How To Use PDF Form Source in ReportMiner

The PDF Form Source in Astera ReportMiner enables users to extract data from a PDF file directly without creating an extraction template. This saves the need to create a report model since ReportMiner reads the layout of the PDF form automatically including check-boxes and radio buttons.

In this document, we will learn how to use PDF Form Source in Astera ReportMiner.

Sample Use Case

In this case, the data that we want ReportMiner to read is stored in a PDF form as shown below. This form has radio-buttons as well as text boxes. The Header name for each question has been set up.

You can download the sample PDF form from here.

1_source_data

It is not feasible to create a report model to extract this data because:

1. ReportMiner’s designer does not detect radio buttons and check boxes, and

2. If you want ReportMiner to read a number of similar forms, a single model cannot be applied to all the forms since each form will contain different answers.

To address the above mentioned issues, we will use a PDF Form Source object in a dataflow.

Using PDF Form Source object

1. To get a PDF Form Source from the Toolbox, go to Toolbox > Sources > PDF Form Source and drag and drop the object onto the dataflow designer.

1-pdf-form-source

You can see that the dragged source object is currently empty and needs to be configured.

2. To configure the PDF Form Source object, right-click on its header and select Properties from the context menu.

2-properties

A configuration window will open as shown below.

3-pdf-form-source

3. Provide the File Path of the PDF file from which ReportMiner will read the data.

4-properties

There are some other options here as well:

  • Owner Password – Use this option if your PDF file is password protected.
  • Use UTF-8 Encoding – Use this option if your data follows a Unicode standard.

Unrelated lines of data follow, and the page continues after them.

-- ==== Sys2Proof/Syntax.lean ====
section
/-! DEFINITION. The commands of the block, one constructor per row of spec/opcode_table.json, in the table's order.
A mailbox command names the mailbox `m` that holds it; its parameters lie in that mailbox's MB_DATA. -/
namespace Sys2Proof
open Machine
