-- ==== Sys2Proof/Machine/Front.lean ====
section
/-! DEFINITION. The receive front of a circuit: sample classes, winnower, gain, noise model, detection and receptions
(spec/05_receive_front.md R120 to R146, spec/06_class_t.md R155 to R162, spec/07_class_a.md R175 to R187, spec/02 R49). -/
namespace Sys2Proof.Machine

/-- Circuit c. -/
def circOf (s : State) (c : Nat) : Circuit := tabGet {} s.circ.circuit c
def setCirc (c : Nat) (x : Circuit) (s : State) : State := { s with circ := { s.circ with circuit := tabPut {} s.circ.circuit c x } }
def modCirc (c : Nat) (f : Circuit → Circuit) (s : State) : State := setCirc c (f (circOf s c)) s

/-- A counter raised, and read. -/
def bumpBy (k : Ctr) (n : Nat) (x : Circuit) : Circuit :=
  { x with counters := tabPut 0 x.counters k.idx (sat32 (tabGet 0 x.counters k.idx) n) }
def bump (k : Ctr) (x : Circuit) : Circuit := bumpBy k 1 x
def ctrOf (x : Circuit) (k : Ctr) : Nat := tabGet 0 x.counters k.idx
/-- Counters cleared by their read (R146). -/
def clearCtrs (ks : List Ctr) (x : Circuit) : Circuit :=
  { x with counters := ks.foldl (fun t k => tabPut 0 t k.idx 0) x.counters }

/-- FS_LEVEL of the circuit's port and GAIN_TRIM of its channel, in 1/16 dB (R105, R127, R145). -/
def fsLevel16 (s : State) (c : Nat) : Int := 4 * (portOf s (c / 24)).rxFs
def gainTrim16 (s : State) (c : Nat) : Int := signedOf 16 (fieldOf ((portOf s (c / 24)).calWords.getD (c % 24) 0) 15 0) / 16

/-- dBFS of a mean square in 1/256 code squared, in 1/16 dB (R127). -/
def dbfs16 (ms : Nat) : Int := ratio16 ms (8191 * 8191 * 256)
/-- The level at the coupler in 1/16 dBuV of such a mean square at a gain step (R127). -/
def coupler16 (s : State) (c gain ms : Nat) : Int := fsLevel16 s c + dbfs16 ms - 8 * gain - gainTrim16 s c
/-- The mean square in 1/256 at a gain step of a level at the coupler: the inverse. -/
def meanSquareOf (s : State) (c gain : Nat) (l : Int) : Nat :=
  8191 * 8191 * 256 * powerOf (l - fsLevel16 s c + 8 * gain + gainTrim16 s c + 1600) / 10000000000000000
/-- A mean square taken at gain step g0 as the samples of step g1 show it (R130). -/
def rescale (sq g0 g1 : Nat) : Nat := if g0 = g1 then sq else sq * powerOf (8 * ((g1 : Int) - g0)) / 1000000

/-- The noise model is initialised (R131). -/
def noiseReady (x : Circuit) : Bool := decide (16 ≤ x.idleTicks)
def receiving (x : Circuit) : Bool := x.rxT.st != .idle || x.rxA.st != .idle

/-- The seat or grant that a circuit holds at an instant (R42, R43, R281): its grant entry and its first and last instant. -/
structure Seat where
  grant : Grant
  first : Nat
  last : Nat
def grantAt (s : State) (c now : Nat) (kinds : List Nat) : Option Seat :=
  (s.sf.grants.find? fun g => g.circuit == c && kinds.contains g.gtype
      && decide (s.sf.t0 + 25 * g.slot ≤ now ∧ now < s.sf.t0 + 25 * (g.slot + g.slots))).map fun g =>
    { grant := g, first := s.sf.t0 + 25 * g.slot, last := s.sf.t0 + 25 * (g.slot + g.slots) - 1 }
/-- A Class A seat: CA_UP or POLL. -/
def seatAt (s : State) (c now : Nat) : Option Seat := grantAt s c now [1, 4]
/-- Fields of a Class A setting (R281, R176). -/
def setMod (a : Nat) : Nat := a / 8192 % 8
def setSf (a : Nat) : Nat := a / 1024 % 8
def setRate (a : Nat) : Nat := a / 128 % 8
def setLift (a : Nat) : Nat := a / 32 % 4
def setTrain (a : Nat) : Bool := a / 16 % 2 == 1

/-! Winnower (R123 to R126). -/

/-- A sample over the threshold WIN_FACTOR x RMS_REF; none before the noise model is initialised. -/
def overThreshold (win : Nat) (ref : Option Nat) (x : Int) : Bool :=
  match ref with
  | none => false
  | some sq => decide (win * win * sq < x.natAbs * x.natAbs * 4096)

/-- The positions blanked: clipped samples, and those within the guard of a sample over the threshold (R123); `before` tells of the 8 samples
before them. -/
def blanked (guard : Nat) (before over_ : List Bool) (xs : List Int) : List Bool :=
  let ovr := (List.replicate 8 false ++ before).drop before.length ++ over_
  (List.range xs.length).map fun i =>
    xs.getD i 0 == clipCode || (List.range (2 * guard + 1)).any fun j => decide (guard ≤ i + j + 8) && ovr.getD (i + j + 8 - guard) false

/-- Maximal runs of blanked samples: the impulse events (R125); `prev` tells whether the sample before was blanked, whose run goes on. -/
def runsOf : Bool → List Bool → Nat
  | _, [] => 0
  | prev, b :: bs => (if b && !prev then 1 else 0) + runsOf b bs

/-- RMS_REF in force on a circuit, as a mean square in 1/256 at the gain of the frame (R123, R130). -/
def rmsRef (s : State) (c : Nat) (x : Circuit) : Option Nat :=
  if receiving x then some (rescale x.refSq x.refGain x.gain)
  else if noiseReady x then some (meanSquareOf s c x.gain (levelOf x.noiseW)) else none

/-- One winnowed tick: the samples kept, those not clipped, which are blanked, which were over the threshold, how many were clipped, and the
impulse events. -/
structure Winnowed where
  kept : List Int
  whole : List Int
  mask : List Bool
  over8 : List Bool
  clips : Nat
  events : Nat
/-- The frame processed just before that of instant `now`, where it was MEASURED. -/
def frameBefore (now : Nat) (x : Circuit) : Option PastTick := x.past.head?.filter fun p => p.at_ + 1 == now && !p.mask.isEmpty
def winnowWith (ref : Option Nat) (now : Nat) (x : Circuit) : Winnowed :=
  let over_ := x.buffer.map (overThreshold x.set.winFactor ref)
  let before := ((frameBefore now x).map (·.over8)).getD []
  let m := blanked x.set.winGuard before over_ x.buffer
  { kept := ((List.zip x.buffer m).filter fun p => !p.2).map (·.1), whole := x.buffer.filter (· != clipCode), mask := m
    over8 := over_.drop (over_.length - 8), clips := (x.buffer.filter (· == clipCode)).length
    events := runsOf (((frameBefore now x).map fun p => p.mask.getLastD false).getD false) m }
def winnow (s : State) (c now : Nat) (x : Circuit) : Winnowed := winnowWith (rmsRef s c x) now x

4. Click Next. The next screen is the Layout Builder screen. Here, you can change the field names and their data types.

5-layout-builder

Click OK. The PDF Form Source object on the dataflow designer will show the fields with the layout defined in the PDF form. You can see that the object will pick up the header name defined in the making of the PDF form.

6-data-loaded

To preview the extracted data, right-click on the object’s header and select Preview Output.

7-output-preview

A Data Preview window will open showing you that ReportMiner has picked up data indicated by radio buttons as well as the content in the text box.

8-output-preview

Your data is now ready for further integration. This concludes working with PDF Form source in Astera ReportMiner.